* [Data records]:
= Beginning of Section =

/-- A matrix operation other than MXMMA performs, or suspends. -/
def State.runMx (s : State) (key : Nat) (st : Strand) (o : Op) (h : Nat) (t : Tile) : State :=
  match o.body with
  | .mx k _ sync =>
    let finish (s : State) (t : Tile) (fl : Half) (clear : Bool) : State :=
      ((s.endTile key o h t (k.rowCount t) fl clear).unqueue key o.id).arriveOp key st o 0x01 sync 1 fl
    let fault (e : Eng) : State :=
      match e.bad, e.lost with
      | some x, _ => e.s.suspendOp key st o 0x01 x
      | none, some (sub, out, x) => e.s.routeOp key st o 0x05 sub out x
      | none, none => e.s
    (match k with
      | .free => (s.unqueue key o.id).finishOp key o.id
      | .zero abs =>
        let vals := if abs then t.places.map fun p => (p.1 * 256 + p.2, (none : Option Word)) else []
        finish s { t with vals := vals, spines := [], n := 0 } 0 true
      | .load ty x rows cols =>
        let (t', fl, e) := (Eng.start s key st).loadTile ty x rows cols t
        if e.clean then finish e.s t' fl true else fault e
      | .fin => let (t', fl) := t.close 0; finish s t' fl false
      | .store ty x rows cols row0 col0 rnd sat seed =>
        let (fl, e) := (Eng.start s key st).storeTile ty x rows cols row0 col0 rnd sat seed t
        if e.clean then finish e.s t fl false else fault e
      | .ctb dh i0 j0 rows cols e0 stride level index => s.sendTile key st o t dh i0 j0 rows cols e0 stride level index
      | .mma .. => s)
  | _ => s

/-- The end of an MXMMA whose bands are done (R262). -/
def State.endMma (s : State) (key : Nat) (st : Strand) (o : Op) (h k : Nat) : State :=
  match o.mma?, st.tile? h with
  | some (_, _, m, _, _, fin), some t =>
    let (t', fl) := t.endMma m k fin o.flags
    (s.endTile key o h t' m fl false).unqueue key o.id
  | _, _ => s

/-! ## Copies (R241 to R244, R379) -/

/-- Sectors of a row's destination. -/
def rowSectors (d n : Nat) : Nat := if n = 0 then 0 else (d + n - 1) / 128 - d / 128 + 1

/-- Sectors of rows i, i + 1, …, fuel of them. -/
def CopyOp.sectors (c : CopyOp) (i : Nat) : Nat → Nat
  | 0 => 0
  | fuel + 1 => rowSectors (c.row i).1 c.rowBytes + c.sectors (i + 1) fuel

/-- Sector k, counted from row i: destination, source and length. -/
def CopyOp.sector (c : CopyOp) (i k : Nat) : Nat → Option (Nat × Nat × Nat)
  | 0 => none
  | fuel + 1 =>
    let (d, a) := c.row i
    let n := rowSectors d c.rowBytes
    if k < n then
      let lo := max d ((d / 128 + k) * 128)
      let hi := min (d + c.rowBytes) ((d / 128 + k + 1) * 128)
      some (lo, a + (lo - d), hi - lo)
    else c.sector (i + 1) (k - n) fuel

/-- The sectors of the window that holds the next one to be written. -/
def CopyOp.window (c : CopyOp) : List (Nat × Nat × Nat) :=
  let hi := c.written / 512 * 512 + 512
  ((List.range hi).drop c.written).filterMap fun k => c.sector 0 k c.rows

/-- Copy sectors in order; the first that does not translate or whose data are lost ends it. The count of those
written. -/
def Eng.copySectors (e : Eng) (ds ss : Space) : List (Nat × Nat × Nat) → Nat × Eng
  | [] => (0, e)
  | (d, a, n) :: t =>
    let (v, e1) := e.read ss a n
    let e1 := e1.probe ds .write d n
    if !e1.clean then (0, e1)
    else
      let (k, e2) := (e1.write ds d n v).copySectors ds ss t
      (k + 1, e2)

/-- Note every address of some sectors that does not translate. -/
def Eng.probeSectors (e : Eng) (ds ss : Space) (l : List (Nat × Nat × Nat)) : Eng :=
  l.foldl (fun e x => (e.probe ss .read x.2.1 x.2.2).probe ds .write x.1 x.2.2) e

/-- Run a copy window by window (R379): to its end, or to the fault that suspends it, which reports the lowest address of
the window (R413). -/
def State.runCopy (s : State) (key : Nat) (st : Strand) (o : Op) (total : Nat) : Nat → CopyOp → State
  | 0, _ => s
  | fuel + 1, c =>
    if total ≤ c.written then
      (s.onStrand key fun st => st.onOp o.id fun o => { o with body := .copy c }).arriveOp key st o 0x02 c.sync (c.rowBytes * c.rows) 0
    else
      let l := c.window
      let (k, e) := (Eng.start s key st).copySectors c.dstSpace c.srcSpace l
      let c' := { c with written := c.written + k }
      let keep (s : State) : State := s.onStrand key fun st => st.onOp o.id fun o => { o with body := .copy c' }
      match e.bad, e.lost with
      | some _, _ =>
        let e := e.probeSectors c.dstSpace c.srcSpace (l.drop k)
        (keep e.s).suspendOp key st o 0x02 (e.bad.getD 0)
      | none, some (sub, out, x) => (keep e.s).routeOp key st o 0x05 sub out x
      | none, none => e.s.runCopy key st o total fuel c'

/-- Read sectors of a copy's source in order, to the first that does not translate or whose data are lost. -/
def Eng.readSectors (e : Eng) (sp : Space) : List (Nat × Nat × Nat) → List (Nat × Nat × Nat) × Eng
  | [] => ([], e)
  | (d, a, n) :: t =>
    let (v, e) := e.read sp a n
    if !e.clean then ([], e)
    else
      let (l, e) := e.readSectors sp t
      ((d, n, v) :: l, e)

/-- Write sectors at a receiver of a multicast. -/
def State.castSectors (s : State) (c : CopyOp) (base : Nat) (l : List (Nat × Nat × Nat)) : State :=
  let pl : Place := match c.dstSpace with | .vault => .vault | _ => .spad
  l.foldl (fun s x => s.wr pl (base + x.1) x.2.1 x.2.2) s

/-- Serve one receiver of a multicast (R243), whose source is read once: the sectors that it has not had, then its arrival; the copy
completes with the last. A fault leaves every receiver with the sectors read before it, and a replay goes on with the one at which it
arose (R379). -/
def State.serve (s : State) (key : Nat) (st : Strand) (o : Op) (c : CopyOp) (core : Nat) : State :=
  match c.recv.find? fun r => r.1 == core && !r.2.2 with
  | none => s
  | some (_, base, _) =>
    let all := (List.range (rowSectors c.dst.toNat c.rowBytes)).filterMap fun k => c.sector 0 k 1
    let had := c.data.getD []
    let (new, e) := (Eng.start s key st).readSectors c.srcSpace (all.drop had.length)
    let l := had ++ new
    let keep (s : State) (c : CopyOp) : State := s.onStrand key fun st => st.onOp o.id fun o => { o with body := .copy c }
    if e.clean then
      let s := e.s.castSectors c base (l.drop c.written)
      let s := match c.sync with
        | some r => s.arriveAt (match c.dstSpace with | .vault => .vault | _ => .spad) (base + r.addr.toNat) c.rowBytes 0
        | none => s
      let c' := { c with data := some l, recv := c.recv.map fun r => if r.1 == core then (r.1, r.2.1, true) else r }
      let s := keep s c'
      if c'.recv.all fun r => r.2.2 then s.finishOp key o.id else s
    else
      let window := (all.drop l.length).take (512 - l.length % 512)
      let e := if e.lost.isSome then e else window.foldl (fun e x => e.probe c.srcSpace .read x.2.1 x.2.2) e
      let s := c.recv.foldl (fun s r => s.castSectors c r.2.1 (l.drop c.written)) e.s
      let s := keep s { c with data := some l, written := l.length }
      match e.bad, e.lost with
      | some x, _ => s.suspendOp key st o 0x02 x
      | none, some (sub, out, x) => s.routeOp key st o 0x05 sub out x
      | none, none => s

= End of Section =

* [What to work on]: Reproduce exactly the lines above from the line with "let (new, e)" to the line with "let s := match c.sync with", including both, and add nothing.

* [Task output]:
    let (new, e) := (Eng.start s key st).readSectors c.srcSpace (all.drop had.length)
    let l := had ++ new
    let keep (s : State) (c : CopyOp) : State := s.onStrand key fun st => st.onOp o.id fun o => { o with body := .copy c }
    if e.clean then
      let s := e.s.castSectors c base (l.drop c.written)
      let s := match c.sync with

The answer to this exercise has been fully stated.